> **Task directions**
How many of the lines below contain "pausedProgram"? Reply with only that figure.

=== Section Start ===

-- ==== Sys2Proof/Laws/State.lean ====
section
/-! SUPPORT. One lemma per field per update of State: an update writes its own field and leaves every
other as it was. -/

namespace Sys2Proof.Machine

variable (s : State)

section SetPhase
variable (v : Phase)
@[simp] theorem State.setPhase_params : (s.setPhase v).params = s.params := rfl
@[simp] theorem State.setPhase_phase : (s.setPhase v).phase = v := rfl
@[simp] theorem State.setPhase_mode : (s.setPhase v).mode = s.mode := rfl
@[simp] theorem State.setPhase_pos : (s.setPhase v).pos = s.pos := rfl
@[simp] theorem State.setPhase_speed : (s.setPhase v).speed = s.speed := rfl
@[simp] theorem State.setPhase_ev : (s.setPhase v).ev = s.ev := rfl
@[simp] theorem State.setPhase_dirOut : (s.setPhase v).dirOut = s.dirOut := rfl
@[simp] theorem State.setPhase_stepOut : (s.setPhase v).stepOut = s.stepOut := rfl
@[simp] theorem State.setPhase_zrec : (s.setPhase v).zrec = s.zrec := rfl
@[simp] theorem State.setPhase_log : (s.setPhase v).log = s.log := rfl
@[simp] theorem State.setPhase_syn : (s.setPhase v).syn = s.syn := rfl
@[simp] theorem State.setPhase_fault : (s.setPhase v).fault = s.fault := rfl
@[simp] theorem State.setPhase_estopN : (s.setPhase v).estopN = s.estopN := rfl
@[simp] theorem State.setPhase_button : (s.setPhase v).button = s.button := rfl
@[simp] theorem State.setPhase_tick : (s.setPhase v).tick = s.tick := rfl
@[simp] theorem State.setPhase_vel : (s.setPhase v).vel = s.vel := rfl
@[simp] theorem State.setPhase_tickTodo : (s.setPhase v).tickTodo = s.tickTodo := rfl
@[simp] theorem State.setPhase_timer : (s.setPhase v).timer = s.timer := rfl
@[simp] theorem State.setPhase_src : (s.setPhase v).src = s.src := rfl
@[simp] theorem State.setPhase_srcPos : (s.setPhase v).srcPos = s.srcPos := rfl
@[simp] theorem State.setPhase_raw : (s.setPhase v).raw = s.raw := rfl
@[simp] theorem State.setPhase_zero : (s.setPhase v).zero = s.zero := rfl
@[simp] theorem State.setPhase_db : (s.setPhase v).db = s.db := rfl
@[simp] theorem State.setPhase_trace : (s.setPhase v).trace = s.trace := rfl
@[simp] theorem State.setPhase_posRead : (s.setPhase v).posRead = s.posRead := rfl
@[simp] theorem State.setPhase_inputs : (s.setPhase v).inputs = s.inputs := rfl
@[simp] theorem State.setPhase_moveCount : (s.setPhase v).moveCount = s.moveCount := rfl
end SetPhase

section SetMode
variable (v : Mode)
@[simp] theorem State.setMode_params : (s.setMode v).params = s.params := rfl
@[simp] theorem State.setMode_phase : (s.setMode v).phase = s.phase := rfl
@[simp] theorem State.setMode_mode : (s.setMode v).mode = v := rfl
@[simp] theorem State.setMode_pos : (s.setMode v).pos = s.pos := rfl
@[simp] theorem State.setMode_speed : (s.setMode v).speed = s.speed := rfl
@[simp] theorem State.setMode_ev : (s.setMode v).ev = s.ev := rfl
@[simp] theorem State.setMode_dirOut : (s.setMode v).dirOut = s.dirOut := rfl
@[simp] theorem State.setMode_stepOut : (s.setMode v).stepOut = s.stepOut := rfl
@[simp] theorem State.setMode_zrec : (s.setMode v).zrec = s.zrec := rfl
@[simp] theorem State.setMode_log : (s.setMode v).log = s.log := rfl
@[simp] theorem State.setMode_syn : (s.setMode v).syn = s.syn := rfl
@[simp] theorem State.setMode_fault : (s.setMode v).fault = s.fault := rfl
@[simp] theorem State.setMode_estopN : (s.setMode v).estopN = s.estopN := rfl
@[simp] theorem State.setMode_button : (s.setMode v).button = s.button := rfl
@[simp] theorem State.setMode_tick : (s.setMode v).tick = s.tick := rfl
@[simp] theorem State.setMode_vel : (s.setMode v).vel = s.vel := rfl
@[simp] theorem State.setMode_tickTodo : (s.setMode v).tickTodo = s.tickTodo := rfl
@[simp] theorem State.setMode_timer : (s.setMode v).timer = s.timer := rfl
@[simp] theorem State.setMode_src : (s.setMode v).src = s.src := rfl
@[simp] theorem State.setMode_srcPos : (s.setMode v).srcPos = s.srcPos := rfl
@[simp] theorem State.setMode_raw : (s.setMode v).raw = s.raw := rfl
@[simp] theorem State.setMode_zero : (s.setMode v).zero = s.zero := rfl
@[simp] theorem State.setMode_db : (s.setMode v).db = s.db := rfl
@[simp] theorem State.setMode_trace : (s.setMode v).trace = s.trace := rfl
@[simp] theorem State.setMode_posRead : (s.setMode v).posRead = s.posRead := rfl
@[simp] theorem State.setMode_inputs : (s.setMode v).inputs = s.inputs := rfl
@[simp] theorem State.setMode_moveCount : (s.setMode v).moveCount = s.moveCount := rfl
end SetMode
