/-- V23k, V23l: the direction latch of all three axes. -/
theorem test_dirLevels :
    dirLevels { Params.standard with dirPol := ⟨1#1, 0#1, 1#1⟩ } 0b001#3 = 0b100#3
      ∧ dirLevels { Params.standard with dirPol := ⟨1#1, 1#1, 1#1⟩ } 0b000#3 = 0b111#3
      ∧ dirLevels { Params.standard with dirPol := ⟨1#1, 0#1, 0#1⟩ } 0b110#3 = 0b111#3 := by decide

/-! ## The records, one step each -/

/-- V25b: `NULL_REC` through the whole fetch. -/
theorem test_step_nullRec :
    (got (step (State.reset.withFetchWord 24 0x000000))).map
        (fun t => (t.zrec, t.speed, t.srcPos, t.phase, t.trace))
      = some (true, ⟨0, 0⟩, 3, .gate, []) := by decide

/-- V2: the flags of a `NULL_REC` move nothing. -/
theorem test_exec_nullRec :
    (got (exec (.nullRec 0b111#3 0b111#3) (start .arm .runningProgram []))).map
        (fun t => (t.timer.state, t.dirOut, t.stepOut, t.phase))
      = some (.stopped, 0b000#3, 0b000#3, .gate) := by decide

/-- V5, V23f: a dwell arms with geometry factor 1 and writes the direction lines. -/
theorem test_step_dwellRec :
    (got (step (State.reset.withFetchWord 24 0x2A0064))).map
        (fun t => (t.ev, t.dirOut, t.timer, t.phase, t.trace))
      = some (⟨100, 0b000#3, 0b111#3, 0⟩, 0b111#3, ⟨.run, 100, false, false⟩, .waitCmp,
        [.arm 100, .dir 0b111#3]) := by decide

/-- V23f: a short dwell is clamped. -/
theorem test_exec_dwellRec :
    (got (exec (.dwellRec 3#16 0b101#3) (start .arm .runningProgram []))).map
        (fun t => (t.ev, t.zrec, t.trace))
      = some (⟨7, 0b000#3, 0b101#3, 0⟩, false, [.arm 7, .dir 0b101#3]) := by decide

/-- V25a, W1: the §8 scenario. -/
theorem test_step_stepRec :
    (got (step (State.reset.withFetchWord 24 0x030001))).map
        (fun t => (t.ev, t.srcPos, t.zrec, t.phase, t.trace))
      = some (⟨7, 0b001#3, 0b001#3, 1⟩, 3, false, .waitCmp, [.arm 7, .dir 0b001#3]) := by decide

/-- V23d: three axes. -/
theorem test_exec_stepRec :
    (got (exec (.stepRec 10#16 0b111#3 0b000#3) (start .arm .runningProgram []))).map
        (fun t => (t.ev, t.dirOut, t.timer))
      = some (⟨11, 0b111#3, 0b000#3, 3⟩, 0b000#3, ⟨.run, 11, false, false⟩) := by decide

/-! ## The scheduler -/

/-- V24b, V24c, V24e: the end of a program, and its precedence over the e-stop. -/
theorem test_gate_end :
    (got (poll (start .gate .runningProgram []))).map (fun t => (t.mode, t.phase, t.trace))
        = some (.idle, .arm, [.log .programEnd])
      ∧ (got (poll (start .gate .runningProgram [1#8, 0#8]))).map (fun t => (t.mode, t.phase))
        = some (.idle, .arm)
      ∧ (got (poll { start .gate .runningProgram [] with estopN := false })).map
          (fun t => (t.mode, t.phase, t.trace))
        = some (.idle, .gate, [.log .programEnd]) := by decide

/-- V24d, V24g, V24j. -/
theorem test_gate_pause :
    (got (poll { start .gate .runningProgram [1#8, 0#8, 3#8] with estopN := false })).map
          (fun t => (t.mode, t.phase, t.trace))
        = some (.pausedProgram, .gate, [.spindleOff])
      ∧ (got (poll (start .gate .pausedProgram []))).map (fun t => (t.mode, t.phase, t.trace))
        = some (.pausedProgram, .gate, [])
      ∧ (got (poll { start .gate .runningProgram [1#8, 0#8, 3#8] with
            zrec := true, params := { Params.standard with zeroRecordEndsProgram := true } })).map
          (fun t => (t.mode, t.phase, t.zrec))
        = some (.idle, .arm, false) := by decide

/-- V25e, V25f: the manual source. -/
theorem test_arm_manual :
    (got (poll { start .arm .manualControl [] with vel := velocities 10 (-7) 0 })).map
          (fun t => (t.syn.tick, t.ev, t.phase, t.trace))
        = some (0, ⟨31, 0b001#3, 0b001#3, 1⟩, .waitCmp, [.arm 31, .dir 0b001#3])
      ∧ (got (poll { start .arm .manualControl [] with tick := 77 })).map
          (fun t => (t.syn.tick, t.phase, t.trace))
        = some (77, .gate, []) := by decide +kernel

/-- V33g: a duration beyond the timer's range. -/
theorem test_arm_fault :
    (got (poll { start .arm .manualControl [] with vel := velocities (mkRat 1 1000) 0 0 })).map
        (fun t => (t.fault, t.phase, t.trace, t.syn.vel.x))
      = some (some .timerRange, .arm, [], .exact (mkRat 1 1000)) := by decide +kernel
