theorem dec2_enc2_of_isSentinel {b : Byte} (h : isSentinel b = true) : dec2 (enc2 b) = b := by
  rcases isSentinel_iff.1 h with rfl | rfl | rfl | rfl <;> rfl

/-- The lossy fallback (R82): a byte outside the sentinel set is aliased to 0xFF. -/
theorem dec2_enc2_of_not_isSentinel {b : Byte} (h : ¬ isSentinel b = true) : dec2 (enc2 b) = 0xFF := by
  simp only [isSentinel_iff, not_or] at h
  obtain ⟨h00, h7F, h80, -⟩ := h
  rw [enc2_eq_default_iff.2 ⟨h00, h7F, h80⟩]
  rfl

/-- The image of `dec2` is the sentinel set, and `enc2` finds the code of each member (R81). -/
theorem isSentinel_iff_exists_code {b : Byte} : isSentinel b = true ↔ ∃ c : Code, dec2 c = b := by
  constructor
  · intro h
    exact ⟨enc2 b, dec2_enc2_of_isSentinel h⟩
  · rintro ⟨c, rfl⟩
    exact isSentinel_dec2 c

/-- Settles O5: the bytes that give the default code are those outside the first three rows. -/
theorem sentinelEncodeFollowsTheTable : Obligations.SentinelEncodeFollowsTheTable := by
  unfold Obligations.SentinelEncodeFollowsTheTable
  exact ⟨rfl, rfl, rfl, fun _ h00 h7F h80 => enc2_eq_default_iff.2 ⟨h00, h7F, h80⟩, length_filter_enc2_eq_default⟩

/-- Settles O6: `enc2` is a left inverse of `dec2`, and a right inverse on the sentinel set. -/
theorem sentinelDecodeFollowsTheTable : Obligations.SentinelDecodeFollowsTheTable := by
  unfold Obligations.SentinelDecodeFollowsTheTable
  exact ⟨rfl, rfl, rfl, rfl, fun _ _ h => dec2_injective h, fun _ => isSentinel_iff_exists_code⟩

/-- Settles O7: by whether the byte is in the sentinel set. -/
theorem sentinelRoundTripIsLossyFallback : Obligations.SentinelRoundTripIsLossyFallback := by
  unfold Obligations.SentinelRoundTripIsLossyFallback
  intro b
  split
  next h => exact dec2_enc2_of_isSentinel h
  next h => exact dec2_enc2_of_not_isSentinel h

/-- Settles O8: `enc2` is a left inverse of `dec2`, whose values are sentinels. -/
theorem codeRoundTripIsIdentity : Obligations.CodeRoundTripIsIdentity := by
  unfold Obligations.CodeRoundTripIsIdentity
  exact ⟨enc2_dec2, fun b => ⟨congrArg dec2 (enc2_dec2 (enc2 b)), isSentinel_dec2 (enc2 b)⟩⟩

end Sys2Proof.Machine
end

section
/-! The data-layout rows: what their step can do (spec/40_sentinel_codec.md R84, spec/41_unit_transcoder.md R101). -/

namespace Sys2Proof.Machine

/-- The rows of a whole unit, whose results stand in EU and CU. -/
def IsUnitRow (i : Instr) : Prop :=
  (∃ f0 f1 f2 f3, i = .compressedUnit f0 f1 f2 f3) ∨ (∃ s0 s1 s2 s3, i = .expandedUnit s0 s1 s2 s3)

/-- A unit row sets EU and CU and any other data-layout row sets `lane`, to values that depend on the row alone and not
on the state (R84, R101). -/
theorem exec_datapath_cases {i : Instr} (hc : i ≠ .cbuf) (hx : i ≠ .xbuf) :
    (IsUnitRow i ∧ ∃ u o, ∀ s, exec i s = .next (s.setStaging u o)) ∨
    (¬ IsUnitRow i ∧ ∃ r, ∀ s, exec i s = .next (s.setLane r)) := by
  cases i with
  | cbuf => exact absurd rfl hc
  | xbuf => exact absurd rfl hx
  | compressedUnit f0 f1 f2 f3 => exact .inl ⟨.inl ⟨f0, f1, f2, f3, rfl⟩, _, _, fun _ => rfl⟩
  | expandedUnit s0 s1 s2 s3 => exact .inl ⟨.inr ⟨s0, s1, s2, s3, rfl⟩, _, _, fun _ => rfl⟩
  | field | sent00 | sent7F | sent80 | sentFF | sentOther =>
    exact .inr ⟨by simp [IsUnitRow], _, fun _ => rfl⟩

/-- Settles O33: either of the two updates a data-layout row can make leaves every other field alone. -/
theorem datapathFrame : Obligations.DatapathFrame := by
  unfold Obligations.DatapathFrame
  intro i s t hc hx h
  rcases exec_datapath_cases hc hx with ⟨hunit, u, o, hexec⟩ | ⟨hlane, r, hexec⟩
  · obtain rfl : s.setStaging u o = t := Host.Outcome.next.inj ((hexec s).symm.trans h)
    refine ⟨rfl, fun _ => rfl, fun hcomp hexp => ?_⟩
    rcases hunit with ⟨f0, f1, f2, f3, hi⟩ | ⟨s0, s1, s2, s3, hi⟩
    · exact absurd hi (hcomp f0 f1 f2 f3)
    · exact absurd hi (hexp s0 s1 s2 s3)
  · obtain rfl : s.setLane r = t := Host.Outcome.next.inj ((hexec s).symm.trans h)
    exact ⟨rfl, fun hunit => absurd hunit hlane, fun _ _ => ⟨rfl, rfl⟩⟩

end Sys2Proof.Machine
end

section
/-! The UnitTranscoder lane by lane: a unit is its four samples or its four fields, and each function maps lane `i` to
lane `i` (spec/41_unit_transcoder.md R90, R92, R100). -/

namespace Sys2Proof.Machine

/-! The compressed unit, its 72-bit number and its four fields (spec/30_encoding.md R70). -/

@[simp] theorem compressedWord_compressedBytes (w : BitVec 72) : compressedWord (compressedBytes w) = w := by
  apply BitVec.eq_of_getLsbD_eq
  intro i hi
  rw [getLsbD_compressedWord _ i hi, getElem_compressedBytes, BitVec.getLsbD_extractLsb',
    show 64 - 8 * (8 - i / 8) + i % 8 = i by omega]
  simp [Nat.mod_lt]

@[simp] theorem compressedBytes_compressedWord (o : CompressedUnit) : compressedBytes (compressedWord o) = o := by
  apply Vector.ext
  intro j hj
  apply BitVec.eq_of_getLsbD_eq
  intro i hi
  rw [getElem_compressedBytes, BitVec.getLsbD_extractLsb', getLsbD_compressedWord _ _ (by omega)]
  simp [hi, show 8 - (64 - 8 * j + i) / 8 = j by omega, show (64 - 8 * j + i) % 8 = i by omega]

theorem compressedWord_injective : Function.Injective compressedWord :=
  Function.LeftInverse.injective compressedBytes_compressedWord

/-- A field of four fields laid end to end. -/
theorem fieldAt_append (f : Fin 4 → BitVec 18) (i : Fin 4) : fieldAt (f 0 ++ f 1 ++ f 2 ++ f 3) i = f i := by
  apply BitVec.eq_of_getLsbD_eq
  intro n hn
  rw [fieldAt, BitVec.getLsbD_extractLsb', getLsbD_fields]
  fin_cases i <;> grind

/-- The four fields laid end to end are the number. -/
theorem append_fieldAt (w : BitVec 72) : fieldAt w 0 ++ fieldAt w 1 ++ fieldAt w 2 ++ fieldAt w 3 = w := by
  have h01 : fieldAt w 0 ++ fieldAt w 1 = w.extractLsb' 36 36 := extract_join w
  have h02 : w.extractLsb' 36 36 ++ fieldAt w 2 = w.extractLsb' 18 54 := extract_join w
  rw [h01, h02]
  exact (extract_join w).trans (extract_all w)

/-- A compressed unit is its four fields. -/
theorem compressedUnit_eq_iff {o o' : CompressedUnit} :
    o = o' ↔ ∀ i, fieldAt (compressedWord o) i = fieldAt (compressedWord o') i := by
  constructor
  · rintro rfl i
    rfl
  · intro h
    apply compressedWord_injective
    rw [← append_fieldAt (compressedWord o), ← append_fieldAt (compressedWord o'), h, h, h, h]

/-! The expanded unit and its four samples (R68). -/

@[simp] theorem unitOfSamples_sampleAt (u : ExpandedUnit) :
    unitOfSamples (sampleAt u 0) (sampleAt u 1) (sampleAt u 2) (sampleAt u 3) = u := by
  apply Vector.ext
  intro j hj
  interval_cases j <;> rfl

/-- An expanded unit is its four samples. -/
theorem expandedUnit_eq_iff {u v : ExpandedUnit} : u = v ↔ ∀ i, sampleAt u i = sampleAt v i := by
  constructor
  · rintro rfl i
    rfl
  · intro h
    rw [← unitOfSamples_sampleAt u, ← unitOfSamples_sampleAt v, h, h, h, h]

=== Section End ===

> **Result of the exercise**
3